[<prev] [next>] [<thread-prev] [thread-next>] [day] [month] [year] [list]
Message-ID: <3ca084a9-768e-a6f5-ace4-cd347978dec7@netscape.net>
Date: Fri, 20 May 2022 09:33:55 -0400
From: Chuck Zmudzinski <brchuckz@...scape.net>
To: Jan Beulich <jbeulich@...e.com>
Cc: Thomas Gleixner <tglx@...utronix.de>,
Ingo Molnar <mingo@...hat.com>, Borislav Petkov <bp@...en8.de>,
Dave Hansen <dave.hansen@...ux.intel.com>,
"H. Peter Anvin" <hpa@...or.com>,
Andy Lutomirski <luto@...nel.org>,
Peter Zijlstra <peterz@...radead.org>,
Jani Nikula <jani.nikula@...ux.intel.com>,
Joonas Lahtinen <joonas.lahtinen@...ux.intel.com>,
Rodrigo Vivi <rodrigo.vivi@...el.com>,
Tvrtko Ursulin <tvrtko.ursulin@...ux.intel.com>,
David Airlie <airlied@...ux.ie>,
Daniel Vetter <daniel@...ll.ch>,
xen-devel@...ts.xenproject.org, x86@...nel.org,
linux-kernel@...r.kernel.org, intel-gfx@...ts.freedesktop.org,
dri-devel@...ts.freedesktop.org, Juergen Gross <jgross@...e.com>
Subject: Re: [PATCH 2/2] x86/pat: add functions to query specific cache mode
availability
On 5/20/2022 5:41 AM, Jan Beulich wrote:
> On 20.05.2022 10:30, Chuck Zmudzinski wrote:
>> On 5/20/2022 2:59 AM, Chuck Zmudzinski wrote:
>>> On 5/20/2022 2:05 AM, Jan Beulich wrote:
>>>> On 20.05.2022 06:43, Chuck Zmudzinski wrote:
>>>>> On 5/4/22 5:14 AM, Juergen Gross wrote:
>>>>>> On 04.05.22 10:31, Jan Beulich wrote:
>>>>>>> On 03.05.2022 15:22, Juergen Gross wrote:
>>>>>>>
>>>>>>> ... these uses there are several more.

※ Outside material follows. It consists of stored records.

-- ==== Sys2Proof/Machine/Keys.lean ====
section
/-! DEFINITION. The key store: slots, derivation and invalidation, the abort of a job (12_keys_tamper.md, R272 to R281,
R290). -/
namespace Sys2Proof.Machine

/-! ### Cocoon state -/

/-- The state of cocoon `n`: 0 FREE, 1 OPEN, 2 SEALED, 3 DESTROYING (R252). -/
def State.cocState (s : State) (n : Nat) : Nat := s.rd (iCoc n) R.SEC_COC_STAT_state

/-- Whether cocoon `n` is SEALED. -/
def State.sealedCoc (s : State) (n : Nat) : Bool := s.cocState n == 2

/-- The measurement of cocoon `n`, 32 bytes. -/
def State.cocMeas (s : State) (n : Nat) : List Byte :=
  ((List.range 8).map (fun i => toBytes 4 (s.rd (iCoc n) (R.SEC_COC_MEAS_meas i)))).flatten

/-! ### Results (R286) -/

namespace Key
def done : Nat := 0x00
def busy : Nat := 0x01
def denied : Nat := 0x02
def badSlot : Nat := 0x03
def empty : Nat := 0x04
def type : Nat := 0x05
def inUse : Nat := 0x06
def closed : Nat := 0x08
def dead : Nat := 0x09
def destroyed : Nat := 0x0A
def tamper : Nat := 0x0B
def badCmd : Nat := 0x0C
def badAddr : Nat := 0x0D
def verifyFail : Nat := 0x0E
end Key

/-! ### Slots (R277, R278) -/

/-- Slot `n`. -/
def State.slotK (s : State) (n : Nat) : Slot := s.keys.get {} n

/-- Whether the slot holds a key. -/
def Slot.valid (k : Slot) : Bool := bitOf k.attr 31

/-- The type: 1 secret, 2 P-256 private. -/
def Slot.type (k : Slot) : Nat := bitsOf k.attr 28 2

/-- The parent slot. -/
def Slot.parent (k : Slot) : Nat := bitsOf k.attr 22 6

/-- Who asks for a job: 1 a core in the secure world, 2 Chrysalis, 3 the grading unit: the bit of the attributes that lets it
use a slot (R278). -/
def reqBit (chr : Bool) : Nat := if chr then 2 else 1

/-- The key store's state: 0 CLOSED, 1 OPEN, 2 DEAD (R272). -/
def State.keyStore (s : State) : Nat := s.rd pgKey R.KEY_STATE_state

/-- Whether the requester is allowed by the slot (R278). -/
def Slot.allows (k : Slot) (coc : Option Nat) (bit : Nat) : Bool :=
  match coc with
  | some n => bitOf k.attr 16 && bitsOf k.attr 17 4 == n
  | none => !bitOf k.attr 16 && bitOf k.attr bit

/-- The check of a slot for a job that needs type `ty` and usage bit `use` (R272, R278): a result code, or none. -/
def State.slotCheck (s : State) (n : Nat) (coc : Option Nat) (bit ty use : Nat) : Option Nat :=
  let k := s.slotK n
  if s.keyStore = 2 then some Key.dead
  else if s.keyStore ≠ 1 then some Key.closed
  else if !k.valid then some Key.denied
  else if k.type ≠ ty then some Key.type
  else if !bitOf k.attr use || !k.allows coc bit then some Key.denied
  else none

/-! ### Derivation (R275, R276, R279) -/

/-- The 9 bytes that mark an identity derivation. -/
def glallaim : List Byte := [0x47, 0x4C, 0x41, 0x4C, 0x4C, 0x41, 0x49, 0x4D, 0x2D]

/-- The secret of a child (R275): 32 bytes of output, or a private scalar. -/
def deriveSecret (parent : Nat) (info : List Byte) (ty : Nat) : Nat :=
  if ty = 2 then beNat (hkdf (beBytes 32 parent) info 48) % (ecN - 1) + 1
  else beNat (hkdf (beBytes 32 parent) info 32)

/-- The attributes of a child: `attr` as KEY_NEW_ATTR with valid set and its parent's number. -/
def childAttr (parent attr : Nat) : Nat :=
  2 ^ 31 + bitsOf attr 28 3 * 2 ^ 28 + parent % 64 * 2 ^ 22 + bitsOf attr 16 6 * 2 ^ 16 + bitsOf attr 1 7 * 2

/-- Bits of usage and requester that a child may not have beyond its parent (R279): all but sign and pub. -/
def attrKeep : Nat := 0xCE

/-- The checks of a derive (R272, R276 to R279): a result code, or none. DEDUCED, log entry 79. -/
def State.deriveCheck (s : State) (parent child attr : Nat) (info : List Byte) (coc : Option Nat) (bit : Nat) :
    Option Nat :=
  let k := s.slotK parent
  let ty := bitsOf attr 28 2
  if s.keyStore = 2 then some Key.dead
  else if s.keyStore ≠ 1 then some Key.closed
  else if child < 2 then some Key.badSlot
  else if (s.slotK child).valid then some Key.inUse
  else if !k.valid then some Key.empty
  else if k.type ≠ 1 ∨ ty = 0 ∨ ty = 3 then some Key.type
  else if !bitOf k.attr 7 || !k.allows coc bit then some Key.denied
  else if attr &&& attrKeep ≠ attr &&& attrKeep &&& k.attr then some Key.denied
  else if bitOf attr 16 && (!s.sealedCoc (bitsOf attr 17 4) || !bitOf attr 21) then some Key.denied
  else if parent = 0 ∧ info.take 9 = glallaim then some Key.denied
  else none

/-- The child that a derive makes (R275, R279). -/
def State.deriveChild (s : State) (parent child attr : Nat) (info : List Byte) : State :=
  let info := if bitOf attr 21 then info ++ s.cocMeas (bitsOf attr 17 4) else info
  let k : Slot := { attr := childAttr parent attr
                    secret := deriveSecret (s.slotK parent).secret info (bitsOf attr 28 2) }
  { s with keys := s.keys.set child k }

/-- A derive: its result code and the state after it. -/
def State.derive (s : State) (parent child attr : Nat) (info : List Byte) (coc : Option Nat) (bit : Nat) : State × Nat :=
  match s.deriveCheck parent child attr info coc bit with
  | some r => (s, r)
  | none => (s.deriveChild parent child attr info, Key.done)

/-- The KEY_INFO bytes in force: at most 64. -/
def State.keyInfo (s : State) : List Byte :=
  (((List.range 16).map (fun n => toBytes 4 (s.rd pgKey (R.KEY_INFO_info n)))).flatten).take
    (min (s.rd pgKey R.KEY_INFO_LEN_len) 64)

/-! ### Abort of the register-port job (R280, R290) -/

/-- The register-port job ends with `st` and leaves nothing: CRY_IN and CRY_OUT are zero. -/
def State.abortJob (s : State) (st : Nat) : State :=
  match s.job with
  | none => s
  | some _ =>
    let t := (List.range 32).foldl (fun t n => t.wr pgCry (R.CRY_IN_data n) 0) s
    let t := (List.range 16).foldl (fun t n => t.wr pgCry (R.CRY_OUT_data n) 0) t
    let t := t.wr pgCry R.CRY_STAT_busy 0
    let t := t.wr pgCry R.CRY_STAT_status st
    let t := { t with job := none }
    t.raise pgCry (if st = Key.tamper ∨ st = Key.destroyed then 3 else 1)

/-! ### Invalidation (R280) -/

/-- Whether the parent chain of slot `n`, followed for `fuel` slots, meets a slot that `p` holds of. -/
def State.leadsTo (s : State) (p : Nat → Bool) : Nat → Nat → Bool
  | 0, _ => false
  | fuel + 1, n => p n || (n != (s.slotK n).parent && s.leadsTo p fuel (s.slotK n).parent)

/-- The valid slots that are or descend from slots that `p` holds of. -/
def State.family (s : State) (p : Nat → Bool) : List Nat :=
  (List.range 64).filter (fun n => (s.slotK n).valid && s.leadsTo p 64 n)

/-- Whether a job uses a key slot: HMAC, DERIVE, SIGN, PUBKEY (R282). -/
def Job.keyed (j : Job) : Bool := j.op == 2 || j.op == 3 || j.op == 4 || j.op == 6

/-- The register-port job, where it uses a slot that `p` holds of, ends with `st`. DEDUCED, log entry 80. -/
def State.abortKeyed (s : State) (p : Nat → Bool) (st : Nat) : State :=
  match s.job with
  | some j => if j.keyed && p j.slot then s.abortJob st else s
  | none => s

/-- The slots that `p` holds of and their descendants are zeroed in one step; a job that uses one of them is aborted.
DEDUCED, log entry 79. -/
def State.invalidate (s : State) (p : Nat → Bool) : State :=
  let l := s.family p
  let t := { s with keys := s.keys.drop (fun n => l.contains n) }
  let t := if 1 < l.length then t.raise pgKey 2 else t
  t.abortKeyed (fun n => l.contains n) Key.destroyed

/-- Every slot is overwritten with zeros and the store is DEAD (R272, R281, R286). DEDUCED, log entry 80. -/
def State.keysDead (s : State) : State := { s with keys := [] }.wr pgKey R.KEY_STATE_state 2

/-- A KEY command ends: its slot, its result and its interrupt. -/
def State.keyEnd (s : State) (slot res : Nat) : State :=
  ((s.wr pgKey R.KEY_STATE_slot slot).wr pgKey R.KEY_STATE_result res).raise pgKey 1

/-- A KEY_CMD write (R279, R280). DEDUCED, log entry 79. -/
def State.keyCmd (s : State) (r : Req) (d : Word) : State :=
  let der := bitOf d.toNat 31
  let inv := bitOf d.toNat 30
  let slot := bitsOf d.toNat 0 6
  let par := bitsOf d.toNat 16 6
  if der && inv then s.keyEnd slot Key.badCmd
  else if der then
    let x := s.derive par slot (s.rd pgKey R.KEY_NEW_ATTR_attr) s.keyInfo none (reqBit (r == .chrysalis))
    x.1.keyEnd slot x.2
  else if inv then
    if s.keyStore = 2 then s.keyEnd slot Key.dead
    else if s.keyStore ≠ 1 then s.keyEnd slot Key.closed
    else if slot < 2 then s.keyEnd slot Key.badSlot
    else if !(s.slotK slot).valid then s.keyEnd slot Key.empty
    else (s.invalidate (· == slot)).keyEnd slot Key.done
  else s

/-- KEY_DERIVE (R279): a KEY_CMD write with derive. -/
def execKeyDerive (r : Req) (d : Word) (s : State) : Res :=
  .next (s.start.access r pgKey 0x030 (fun s => s.keyCmd r (d ||| BitVec.ofNat 32 (2 ^ 31))))

/-- KEY_INVALIDATE (R280): a KEY_CMD write with inval. -/
def execKeyInvalidate (r : Req) (d : Word) (s : State) : Res :=
  .next (s.start.access r pgKey 0x030 (fun s => s.keyCmd r (d ||| BitVec.ofNat 32 (2 ^ 30))))

/-- A KEY_ZERO write (R281). DEDUCED, log entry 80. -/
def State.keyZero (s : State) (d : Word) : State :=
  if R.KEY_ZERO_key.of d = 0x7A51 ∧ bitOf d.toNat 0 then
    let t := { s with bbRoot := 0, bbMark := 0, bbCheck := false }.keysDead
    (t.abortKeyed (fun _ => true) Key.dead).keyEnd 0 Key.done
  else s

/-- KEY_ZERO (R281). -/
def execKeyZero (r : Req) (d : Word) (s : State) : Res :=
  .next (s.start.access r pgKey 0x034 (fun s => s.keyZero d))

end Sys2Proof.Machine
end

You say nothing on why
>>>>>>> those want
>>>>>>> leaving unaltered. When preparing my earlier patch I did inspect them
>>>>>>> and came to the conclusion that these all would also better
>>>>>>> observe the
>>>>>>> adjusted behavior (or else I couldn't have left pat_enabled() as the
>>>>>>> only predicate). In fact, as said in the description of my earlier
>>>>>>> patch, in
>>>>>>> my debugging I did find the use in i915_gem_object_pin_map() to be
>>>>>>> the
>>>>>>> problematic one, which you leave alone.
>>>>>> Oh, I missed that one, sorry.
>>>>> That is why your patch would not fix my Haswell unless
>>>>> it also touches i915_gem_object_pin_map() in
>>>>> drivers/gpu/drm/i915/gem/i915_gem_pages.c
>>>>>
>>>>>> I wanted to be rather defensive in my changes, but I agree at least
>>>>>> the
>>>>>> case in arch_phys_wc_add() might want to be changed, too.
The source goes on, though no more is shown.